Salah satu penyebab minimnya pasokan batu bara ke PLN adalah tingginya perbedaan harga jual di pasar global dengan di dalam negeri. Akibatnya banyak pengusaha batu bara memanfaatkan permintaan pasar global untuk meraih cuan besar ketimbang memenuhi kewajiban mereka memasok batu bara untuk PLN.
"Disparitas harganya tinggi banget, bisa US$ 180 - 200 per ton, sedangkan harga DMO (Domestic Market Obligation) untuk PLN cuma US$ 70 per ton," kata Ketua Umum Asosiasi Pemasok Energi dan Batubara Indonesia (Aspebindo) Anggawira kepada Tim Blak-blakan detikcom, Jumat (7/1/2022).
Karena itu untuk menyiasatinya Aspebindo antara lain mengusulkan agar pemerintah menaikan harga DMO untuk PLN sama dengan untuk industri semen dan pupuk sebesar 90 dolar per ton. Kementerian Energi dan Sumber Daya Mineral telah menetapkan harga ini sejak awal November 2021, dan akan berlaku hingga Maret 2022. Sementara harga DMO untuk kelistrikan sebesar US$ 70 telah berlaku sejak 2018.
SCROLL TO CONTINUE WITH CONTENT
Secara hitung-hitungan di atas kertas kenaikan ini memang akan meningkatkan ongkos produksi listrik PLN dan memicu kenaikan tarif dasar listrik (TDL). Tetapi menurut Anggawira hal itu tak perlu dilakukan karena pemerintah pada dasarnya telah mendapatkan pemasukan cukup besar dari pajak ekspor batu bara.
"Menurut saya yang paling penting tadi harus dihitung juga berapa penerimaan negara yang masuk. Pemerintah kan dapat cuan dari harga ekspor yang tinggi, instrumen fiskalnya bisa saling menopang. Kita juga nggak mau beban rakyat sudah berat, kalau harus naik TDL," papar Anggawira.
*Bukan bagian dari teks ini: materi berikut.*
-- ==== Sys2Proof/Tests/Slice0.lean ====
section
/-! SUPPORT. Tests: the smoke tests of WellFormed, words of 95_test_vectors.md section 2.1, one-step
tests on its vectors, and for each statement with hypotheses a witness that meets them. The expected
values are the spec's (95_test_vectors.md, or the worked examples of the rule named). -/

namespace Sys2Proof.Tests

open Sys2Proof.Machine

/-! ### Helpers -/

/-- The state after reset, at the address of the spec's examples, with some general registers. -/
def regs (l : List (Reg × Word)) : State :=
  l.foldl (fun s p => s.setGprs (s.gprs.set p.1.toNat p.2 p.1.isLt))
    (State.reset.setPc 0x2000#32)

/-- The same with an `SR` in which `CY` and `OVE` are as given. -/
def regsSr (l : List (Reg × Word)) (cy ove : Bool) : State :=
  (regs l).setSr { SR.reset with cy := cy, ove := ove }

/-- Whether a step answers a next state that passes a check. -/
def gives (r : Result) (p : State → Bool) : Bool :=
  match r with
  | .next t => p t
  | .fault _ => false
  | .refused _ => false

/-- Whether a step is refused, and by this name. -/
def refuses (r : Result) (x : Refusal) : Bool :=
  match r with
  | .next _ => false
  | .fault _ => false
  | .refused y => y == x

theorem of_gives {r : Result} {p : State → Bool} (h : gives r p = true) :
    ∃ t, r = .next t ∧ p t = true := by
  cases r with
  | next t => exact ⟨t, rfl, h⟩
  | fault f => cases h
  | refused f => cases h

/-- A register, `CY`, `OV` and the next `pc`. -/
def shows (r : Reg) (v : Word) (cy ov : Bool) (t : State) : Bool :=
  t.gpr r == v && t.sr.cy == cy && t.sr.ov == ov && t.pc == 0x2004#32

/-- The state after reset with a word placed for the next fetch. -/
def placed (w : Nat) : State := State.reset.withFetchWord 32 w

/-! ### Well-formedness: in a build with 16 registers, each register position is checked
(10_state.md R20) -/

theorem test_wf_all : (Instr.add 31 31 31).wellFormed = true := by decide
theorem test_wf_d : (Instr.add 16 0 0).wellFormedIn 16 = false := by decide
theorem test_wf_a : (Instr.addi 0 16 0).wellFormedIn 16 = false := by decide
theorem test_wf_b : (Instr.div 0 0 16).wellFormedIn 16 = false := by decide
theorem test_wf_jump : (Instr.jr 16).wellFormedIn 16 = false := by decide
theorem test_wf_maci : (Instr.maci 31 0).wellFormedIn 16 = false := by decide
theorem test_wf_link : (Instr.jalr 3).wellFormedIn 9 = false := by decide
theorem test_wf_last : (Instr.mulu 15 15 15).wellFormedIn 16 = true := by decide

/-! ### Decoding: words of 95_test_vectors.md section 2.1 -/

theorem test_decode_add : decode 0xE0642800#32 = .ok (.add 3 4 5) := by decide
theorem test_decode_add_max : decode 0xE3FFF800#32 = .ok (.add 31 31 31) := by decide
theorem test_decode_addc : decode 0xE0642801#32 = .ok (.addc 3 4 5) := by decide
theorem test_decode_addi : decode 0x9C64FFFF#32 = .ok (.addi 3 4 0xFFFF) := by decide
theorem test_decode_addic : decode 0xA0640000#32 = .ok (.addic 3 4 0) := by decide
theorem test_decode_div : decode 0xE0C52309#32 = .ok (.div 6 5 4) := by decide
theorem test_decode_divu : decode 0xE083030A#32 = .ok (.divu 4 3 0) := by decide
theorem test_decode_ff1 : decode 0xE103000F#32 = .ok (.ff1 8 3) := by decide
theorem test_decode_fl1 : decode 0xE143010F#32 = .ok (.fl1 10 3) := by decide
theorem test_decode_jalr : decode 0x48001800#32 = .ok (.jalr 3) := by decide
theorem test_decode_jr : decode 0x44004800#32 = .ok (.jr 9) := by decide
theorem test_decode_maci : decode 0x4C1F8000#32 = .ok (.maci 31 0x8000) := by decide
theorem test_decode_mul : decode 0xE0A32306#32 = .ok (.mul 5 3 4) := by decide
theorem test_decode_muli : decode 0xB3FF7FFF#32 = .ok (.muli 31 31 0x7FFF) := by decide
theorem test_decode_mulu : decode 0xE0A3230B#32 = .ok (.mulu 5 3 4) := by decide
theorem test_decode_maddD : decode 0xC8642817#32 = .ok (.maddD 3 4 5) := by decide
theorem test_decode_maddS : decode 0xC8642807#32 = .ok (.maddS 3 4 5) := by decide

theorem test_refused_reserved_bits :
    ([0xE0642810#32, 0xE0642C00#32, 0xE103080F#32, 0x44014800#32, 0x44004801#32, 0x4C230003#32,
      0xC8642907#32, 0xE064280F#32].all fun w => decode w == .reject .reservedBits) = true := by
  decide
theorem test_refused_no_source :
    ([0xE0642802#32, 0xE0642909#32, 0x15000000#32, 0x00000000#32, 0xFFFFFFFF#32].all
      fun w => decode w == .reject .notInAnySource) = true := by decide
theorem test_decode_bytes_big_endian :
    decodeBytes [0xE0#8, 0x64#8, 0x28#8, 0x00#8] = .ok (.add 3 4 5) := by decide
theorem test_decode_too_short : decodeBytes [0xE0#8, 0x64#8, 0x28#8] = .reject .tooShort := by decide
theorem test_decode_table_word : decodeTableWord 32 0xE0642800 = some (.add 3 4 5) := by decide
theorem test_decode_table_width : decodeTableWord 32 0x1E0642800 = some (.add 3 4 5) := by decide

/-! ### One instruction each: vectors of 95_test_vectors.md sections 2.2 to 2.7 -/

theorem test_add_overflow : gives (exec (.add 3 4 5) (regs [(4, 0x80000000#32), (5, 0xFFFFFFFF#32)]))
    (shows 3 0x7FFFFFFF#32 true true) = true := by decide
theorem test_add_same_register : gives (exec (.add 4 4 4) (regs [(4, 0x7FFFFFFF#32)]))
    (shows 4 0xFFFFFFFE#32 false true) = true := by decide
theorem test_addc_carry_cancels :
    gives (exec (.addc 3 4 5) (regsSr [(4, 0x80000000#32), (5, 0xFFFFFFFF#32)] true false))
      (shows 3 0x80000000#32 true false) = true := by decide
theorem test_addc_no_carry : gives (exec (.addc 3 4 5) (regs [(4, 1#32), (5, 2#32)]))
    (shows 3 3#32 false false) = true := by decide
theorem test_addi_negative : gives (exec (.addi 3 4 0xFFFF) (regs [(4, 5#32)]))
    (shows 3 4#32 true false) = true := by decide
theorem test_addi_extends : gives (exec (.addi 3 4 0x8000) (regs []))
    (shows 3 0xFFFF8000#32 false false) = true := by decide
theorem test_addic_carry_alone : gives (exec (.addic 3 4 0) (regsSr [(4, 0x7FFFFFFF#32)] true false))
    (shows 3 0x80000000#32 false true) = true := by decide
theorem test_addic_minus_one : gives (exec (.addic 3 4 0xFFFF) (regsSr [(4, 5#32)] true false))
    (shows 3 5#32 true false) = true := by decide
theorem test_div_toward_zero : gives (exec (.div 3 4 5) (regs [(4, 0xFFFFFFF9#32), (5, 2#32)]))
    (shows 3 0xFFFFFFFD#32 false false) = true := by decide
theorem test_div_most_negative : gives (exec (.div 3 4 5) (regs [(4, 0x80000000#32), (5, 2#32)]))
    (shows 3 0xC0000000#32 false false) = true := by decide
theorem test_divu : gives (exec (.divu 3 4 5) (regs [(4, 0xFFFFFFF9#32), (5, 2#32)]))
    (shows 3 0x7FFFFFFC#32 false false) = true := by decide
theorem test_divu_by_zero_flags : gives (exec (.divu 4 3 0) (regs [(3, 7#32)]))
    (fun t => t.sr.cy && !t.sr.ov && t.pc == 0x2004#32 && t.gpr 3 == 7#32) = true := by decide
theorem test_ff1 : gives (exec (.ff1 8 3) (regsSr [(3, 0x64#32)] true false))
    (shows 8 3#32 true false) = true := by decide
theorem test_ff1_top : gives (exec (.ff1 8 3) (regs [(3, 0x80000000#32)]))
    (shows 8 32#32 false false) = true := by decide
theorem test_fl1 : gives (exec (.fl1 10 3) (regs [(3, 0x64#32)]))
    (shows 10 7#32 false false) = true := by decide
theorem test_fl1_none : gives (exec (.fl1 10 3) (regs [(10, 5#32)]))
    (shows 10 0#32 false false) = true := by decide
theorem test_jalr :
    gives (exec (.jalr 3) ((regs [(3, 0x2000#32)]).setPc 0xFFFFFFF8#32))
      (fun t => t.gpr 9 == 0#32 && t.ds == some 0x2000#32 && t.pc == 0xFFFFFFFC#32) = true := by
  decide
theorem test_jalr_link_register : gives (exec (.jalr 9) (regs [(9, 0x2002#32)]))
    (fun t => t.gpr 9 == 0x2002#32 && t.pc == 0x700#32 && t.epcr0 == 0x2000#32 && t.ds == none)
      = true := by decide
theorem test_jr : gives (exec (.jr 9) (regs [(9, 0x200C#32)]))
    (fun t => t.ds == some 0x200C#32 && t.pc == 0x2004#32 && t.gpr 9 == 0x200C#32) = true := by decide
theorem test_jr_misaligned : gives (exec (.jr 9) (regs [(9, 0x200E#32)]))
    (fun t => t.ds == none && t.pc == 0x600#32 && t.epcr0 == 0x2000#32) = true := by decide
theorem test_maci_truncates_first : gives (exec (.maci 3 0x4000) (regs [(3, 0x00020000#32)]))
    (fun t => t.machi == 0xFFFFFFFF#32 && t.maclo == 0x80000000#32) = true := by decide
theorem test_maci_carries :
    gives (exec (.maci 3 3) ((regs [(3, 0x10#32)]).setMaclo 0xFFFFFFF0#32))
      (fun t => t.machi == 1#32 && t.maclo == 0x20#32) = true := by decide
theorem test_mul : gives (exec (.mul 5 3 4) (regs [(3, 0x64#32), (4, 0xFFFFFFFD#32)]))
    (fun t => t.gpr 5 == 0xFFFFFED4#32 && !t.sr.ov) = true := by decide
theorem test_mul_overflow : gives (exec (.mul 5 3 4) (regs [(3, 0x8001#32), (4, 0xFFFF0000#32)]))
    (fun t => t.gpr 5 == 0x7FFF0000#32 && t.sr.ov) = true := by decide
theorem test_muli : gives (exec (.muli 4 4 8) (regs [(4, 5#32)]))
    (fun t => t.gpr 4 == 0x28#32 && !t.sr.ov) = true := by decide
theorem test_muli_overflow : gives (exec (.muli 5 3 0x8000) (regs [(3, 0x10001#32)]))
    (fun t => t.gpr 5 == 0x7FFF8000#32 && t.sr.ov) = true := by decide
theorem test_mulu : gives (exec (.mulu 5 3 4) (regs [(3, 0xFFFFFFFD#32), (4, 4#32)]))
    (shows 5 0xFFFFFFF4#32 true false) = true := by decide
theorem test_mulu_signed_only : gives (exec (.mulu 5 3 4) (regs [(3, 0x10000#32), (4, 0x8000#32)]))
    (shows 5 0x80000000#32 false false) = true := by decide
/-- The numerics are open; what is fixed is that it answers a next state and that rA is kept. -/
theorem test_maddS : ∃ t, exec (.maddS 3 4 5) (regs [(4, 1#32)]) = .next t ∧ t.gpr 4 = 1#32 := by
  rw [show exec (.maddS 3 4 5) (regs [(4, 1#32)]) =
    if (fpMaddOf 3 4 5 (regs [(4, 1#32)])).trap
    then .next (fpMaddTrap 3 (fpMaddOf 3 4 5 (regs [(4, 1#32)])) (regs [(4, 1#32)]))
    else fpMaddDone 3 (fpMaddOf 3 4 5 (regs [(4, 1#32)])) (regs [(4, 1#32)]) from rfl]
  split
  · exact ⟨_, rfl, rfl⟩
  · exact ⟨_, rfl, rfl⟩
theorem test_maddD : refuses (exec (.maddD 3 4 5) (regs [])) .no32BitImplementation = true := by
  decide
Seperti diketahui sejak awal Januari 2022 pemerintah melarang ekspor batu bara dan meminta para pengusaha memprioritaskan pasokan untuk PLN. Menipisnya stok batu bara untuk PLN berdampak pada sekitar 20 PLTU dengan kapasitas daya 10.000 MW. Angka ini setara dengan potensi gangguan bagi 10 juta lebih pelanggan PLN.
Soal potensi krisis pasokan batu bara ke PLN, menurut Anggawira, sebetulnya sudah ia suarakan sejak September 2021. Karena itu pembenahannya tak cuma soal perbaikan harga jual DMO, tapi juga manajemen PLN dalam kontrak pembelian dan pembayaran, distribusi, serta lainnya. Pemerintah pun sebetulnya harus tegas dalam penegakkan hokum terkait kewajiban pemenuhan DMO minimanl 25% sehingga larangan ekspor tidak diberlakukan secara pukul rata.
"Skema atau mekanismenya kan sudah teratur, sudah inlink antara satu sama lain. Sebenarnya itu bisa kelihatan perusahaan ini pemenuhannya sudah berapa, yang lain berapa. Jadi di tengah jalan itu bisa langsung diperingati. Setiap barang yang keluar ini kan harus ada izin ekspornya, izin kapalnya," papar Anggawira.